EPPICH, Presiding Judge:
¶1 The state appeals the trial court’s ruling suppressing evidence police found while searching Raymond Verbon Morris III’s backpack after his shoplifting arrest. Because the court erred in concluding there was no probable cause to support Morris’s arrest, we vacate its ruling and remand the matter for further proceedings. Factual and Procedural Background
¶2 In reviewing a motion to suppress, we view the evidence in the light most favorable to upholding the trial court’s ruling. State v. Peoples , 240 Ariz. 244, ¶ 7, 378 P.3d 421 (2016). On September 29, 2017, while monitoring surveillance video, a retail store’s loss-prevention employee saw Morris select a pair of sunglasses from a display, cut off and discard the price tag, and put them on. The employee called police to report that Morris was shoplifting. She continued to watch Morris and saw him select a package of condoms and an energy drink from the store’s shelves and put them in his shopping cart on top of his backpack, which he had placed there after wearing it into the store. Later, she saw Morris manipulate the backpack, and the condoms and energy drink were no longer visible; the employee believed Morris had placed the items into the backpack. When police arrived, the loss-prevention employee showed the officer video of Morris cutting the price tag off the sunglasses. She also told the officer she had seen Morris conceal items in his backpack and showed him the portions of the surveillance video she believed showed the concealment.
¶3 In that video, Morris selected two small boxes from shelves in the pharmacy and placed them in the cart with the backpack. One of the boxes—purple with a white side panel—was visible in front of the backpack as Morris later navigated through the toy department. Morris remained in view as he pushed the cart out of the toy department and down a main aisle to the electronics department. As he traveled through the electronics department for the next eighty seconds, Morris and the cart were obscured behind displays most of the time, and when the cart was briefly visible during that time, the view of the purple and white box was obscured. Morris then pushed the cart down an aisle towards the camera and came back into view; his hands were manipulating the backpack, and when the place where the purple and white box had been came into view, the box was missing.
Because the other box is not distinct in the video, our analysis focuses on the purple and white box.

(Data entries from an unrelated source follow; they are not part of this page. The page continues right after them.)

/-- What a fabric request asks. -/
inductive FabKind where
  | read | write
  | atomic (op : Nat)
  deriving DecidableEq, Repr

/-- A fabric request of an agent of this device (R355 to R361). `got` holds the pieces of a READ that have arrived, by
offset; `missed` is set when it was cancelled after its grant, and tells a fence; `orphan` when its issuer no longer
waits. -/
structure FabReq where
  id : Nat
  srcType : Nat
  srcIdx : Nat
  ten : Nat
  kind : FabKind
  dst : Nat
  addr : Nat
  len : Nat
  data : List Byte
  pkey : Nat
  ward : Nat
  comb : Bool
  pathKey : Nat
  tag : Option Nat := none
  attempts : Nat := 0
  sentNs : Nat := 0
  /-- FAB_TIMERS as it stood at the last attempt (R348) -/
  timers : Nat := 0
  granted : Bool := false
  missed : Option Bool := none
  orphan : Bool := false
  got : KMap (List Byte) := []
  result : Option (Nat × List Byte) := none
  deriving DecidableEq, Repr

/-- A completion record of a non-idempotent request (R342): what it was answered with. -/
structure FabRecord where
  src : Nat
  tag : Nat
  opcode : Nat
  status : Nat
  old : Nat
  untilNs : Nat
  deriving DecidableEq, Repr

/-- A member of a combining entry: where its copy goes. -/
structure CombMember where
  src : Nat
  tag : Nat
  pathKey : Nat
  replied : Bool := false
  deriving DecidableEq, Repr

/-- A combining entry (R366): the range it reads in device memory, and its data once read. -/
structure CombEntry where
  id : Nat
  addr : Nat
  len : Nat
  pkey : Nat
  ward : Nat
  phys : Nat
  openNs : Nat
  closed : Bool := false
  members : List CombMember
  data : Option (Nat × List Byte) := none
  deriving DecidableEq, Repr

/-- A command that has been accepted and not yet executed (R381): its words, its sender, and the Alley port it came by, or
none for VC0; `reply` is false for one that the device applies to itself. -/
structure AccCmd where
  w0 : Nat
  w1 : Nat
  w2 : Nat
  src : Nat
  alley : Option Nat
  reply : Bool
  deriving DecidableEq, Repr

/-- The command that CMD_TX_CTL is sending (R382). -/
structure TxCmd where
  seq : Nat
  words : List Nat
  attempts : Nat
  sentNs : Nat
  /-- FAB_TIMERS as it stood at the last attempt (R348) -/
  timers : Nat
  vc0 : Bool
  deriving DecidableEq, Repr

/-- A lease authority (R390). -/
structure AuthSt where
  startNs : Nat := 0
  next : Nat := 0
  acked : Nat := 0
  fenced : Nat := 0
  deriving DecidableEq, Repr

/-- A collective descriptor that a context holds (R392). -/
structure CollJob where
  dist : Nat
  ten : Nat
  words : List Nat
  deriving DecidableEq, Repr

/-- A stream that a collective sends (R397): the peer, its parts (offset in the peer's export region, bytes), the attempt, when its
PUT_END was sent with FAB_TIMERS as it stood then (R348), and whether every part of it has been queued. -/
structure OutStream where
  peer : Nat
  parts : List (Nat × List Byte) := []
  attempt : Nat := 0
  endNs : Option Nat := none
  timers : Nat := 0
  ended : Bool := false
  acked : Bool := false
  deriving DecidableEq, Repr

/-- The running descriptor of a collective context. `done` counts the stages that have completed here; `cancel` is the status
with which a cancel or a fence ends it. -/
structure CollRun where
  job : CollJob
  startNs : Nat
  algo : Nat := 1
  ranks : List (Nat × Nat) := []
  seq : Nat := 0
  done : Nat := 0
  round : Nat := 0
  outs : List OutStream := []
  failed : List Nat := []
  status : Nat := 0
  reason : Nat := 0
  sent : Nat := 0
  resends : Nat := 0
  granted : Nat := 0
  deriving DecidableEq, Repr

/-- A PUT or PUT_END of a collective that has not passed its source bucket (R375): the context, the peer's index, the Tenancy, and
since when it waits. -/
structure PutMsg where
  coll : Nat
  peer : Nat
  ten : Nat
  pkt : Packet
  sinceNs : Nat
  deriving DecidableEq, Repr

/-- A context of the collective engine. -/
structure CollCtx where
  queue : List CollJob := []
  running : Option CollRun := none
  deriving DecidableEq, Repr

/-- A stream in the receive table (R397, R398): the receiving Tenancy, the sender's fabric ID and group index, the identity
without ATTEMPT, the highest attempt seen, its bytes, and the stream bytes of its PUT_END. -/
structure RxStream where
  ten : Nat
  src : Nat
  idx : Nat
  ident : Nat
  attempt : Nat := 0
  count : Nat := 0
  cancelled : Nat := 0
  total : Option Nat := none
  deriving DecidableEq, Repr

/-- A BARRIER received: the Tenancy, the sender, the identity without ATTEMPT, and the round. -/
structure RxBarrier where
  ten : Nat
  src : Nat
  ident : Nat
  round : Nat
  deriving DecidableEq, Repr

/-- The switch, the network and the transaction layer beyond their registers. -/
structure FabSt where
  reqs : List FabReq := []
  nextReq : Nat := 1
  nextTag : Nat := 0
  /-- tags that may not be reused yet: destination, tag, until -/
  tagHeld : List (Nat × Nat × Nat) := []
  sw : List SwPkt := []
  records : List FabRecord := []
  /-- cached rank translations: Tenancy, rank, entry -/
  xlat : List (Nat × Nat × Nat) := []
  comb : List CombEntry := []
  nextComb : Nat := 1
  /-- TEN_PKEY in force since the last tick start -/
  pkeys : KMap Nat := []
  /-- last SEQ executed by source, most recently used first -/
  seqs : List (Nat × Nat) := []
  cmds : List AccCmd := []
  tx : Option TxCmd := none
  txSeq : Nat := 0
  /-- time of the last renewal, by Tenancy -/
  leaseNs : KMap Nat := []
  auth : KMap AuthSt := []
  /-- ms + 1 of the last 0xC7, by shaper set -/
  policed : KMap Nat := []
  /-- time at which SRC_EPOCH last moved -/
  epochNs : Nat := 0
  colls : KMap CollCtx := []
  /-- messages of collectives that wait at their source buckets, oldest first -/
  puts : List PutMsg := []
  streams : List RxStream := []
  barriers : List RxBarrier := []
  /-- current generation + 1 and next sequence number, by Tenancy × 65536 + GROUP_ID -/
  gens : KMap (Nat × Nat) := []
  /-- OPLITH_VER of the running image, and the version last advertised -/
  version : Nat := 1
  advertised : Nat := 1
  /-- time + 1 of the last capture in FAB_ERR (0), OPM_ERR (1) and ALLEY_ERR (2) -/
  errNs : KMap Nat := []
  deriving DecidableEq, Repr

/-- A frame that is not idle, in a replay buffer, with the times it has been replayed. -/
structure TxFrame where
  fseq : Nat
  slots : List (BitVec 256)
  replays : Nat := 0
  deriving DecidableEq, Repr

/-- A frame as it left: its frame control word, its slots, and the code of the width at which it went. -/
structure SentFrame where
  ctl : Nat
  slots : List (BitVec 256)
  width : Nat := 0
  deriving DecidableEq, Repr

/-- A slot as it was accepted: its bits, when its frame crossed the ball, and whether it is to be reported when it is free: the port
has not been trained since. -/
structure RxSlot where
  bits : BitVec 256
  ns : Nat
  holds : Bool := true
  deriving DecidableEq, Repr

/-- What an end sends in step 5 of R309 (R310). -/
structure LinkParams where
  id : Nat
  port : Nat
  token : Nat
  version : Nat
  good : Nat
  maxWidth : Nat
  vcCfg : Nat
  deriving DecidableEq, Repr

/-- A port beyond its registers. -/
structure PortSt where
  /-- slots accepted and not yet taken -/
  rx : List RxSlot := []
  rxNext : Nat := 0
  ackValid : Bool := false
  /-- the next frame carries NAK -/
  nak : Bool := false
  /-- a NAK is unanswered since this time + 1 -/
  nakNs : Nat := 0
  /-- slots of granted packets that wait for a frame, with those packets and the slots of each still to go; and link packets -/
  tx : List (BitVec 256) := []
  packets : List (SwPkt × Nat) := []
  links : List (BitVec 256) := []
  txNext : Nat := 0
  buffer : List TxFrame := []
  /-- frames at the end of the buffer still to be resent -/
  resend : Nat := 0
  badRun : Nat := 0
  sinceIdle : Nat := 0
  lastNs : Nat := 0
  last : Option SentFrame := none
  /-- slots freed since the port became ACTIVE, by VC, 4 for shared; and the counts last received -/
  freed : KMap Nat := []
  seen : KMap Nat := []
  creditDue : Bool := false
  /-- input served last, by VC: 36 is the device's own agents -/
  rr : KMap Nat := []
  /-- grants of the device's own VC0 packets in the last µs -/
  vc0 : List Nat := []
  /-- the VC among 1 to 3 whose turn it is, and the slots it has been granted in this turn (R329) -/
  turn : Nat := 1
  spent : Nat := 0
  /-- PORT_VC_CFG in force since the last training (R350) -/
  vc : Nat := 8192 * 2 ^ 48 + 512 * 2 ^ 36 + 512 * 2 ^ 24 + 512 * 2 ^ 12 + 64
  /-- the number of each lane, in the order of this end's balls: both ends number lanes as the leader does (R310) -/
  lanes : List Nat := [0, 1, 2, 3]
  /-- lanes that the other end last called good -/
  theirGood : Nat := 0
  /-- what this end sent in step 5 of its last training -/
  params : Option LinkParams := none
  /-- time + 1 of the last capture in PORT_ERR -/
  errNs : Nat := 0
  trained : Bool := false
  /-- own RETRAIN_REQ outstanding: whether full, and when sent -/
  asked : Option (Bool × Nat) := none
  /-- the training that runs is a full one -/
  full : Bool := true
  /-- a full training was asked for and a quick one ran -/
  wantFull : Bool := false
  /-- own WIDTH_REQ outstanding -/
  widthAsk : Option Nat := none
  /-- narrowest width asked for by either end while a retrain overlapped -/
  widthCap : Nat := 0
  /-- width that applies at the boundary before a frame that is sent, or received: FSEQ and width -/
  widthTx : Option (Nat × Nat) := none
  widthRx : Option (Nat × Nat) := none
  /-- own VERSION request outstanding -/
  versionAsk : Bool := false
  versionTx : Option (Nat × Nat) := none
  versionRx : Option (Nat × Nat) := none
  /-- ms + 1 of the last 0xB0 -/
  loggedMs : Nat := 0
  downNs : Nat := 0
  deriving DecidableEq, Repr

¶4 Morris put several other items in the cart’s basket during the two hours he was in the store, but he returned many of them to the store’s displays before approaching the store’s self-checkout registers. Once at a register, Morris scanned the items remaining in the cart but not the sunglasses, energy drink or condoms. He then attempted to pay for the items he had scanned, but the credit card he used was declined several times. While Morris was still at the register, police officers approached him, told him they suspected him of shoplifting and escorted him to the loss-prevention office. There, they formally placed him under arrest for shoplifting based on his failure to pay for the sunglasses and concealment of items in the backpack.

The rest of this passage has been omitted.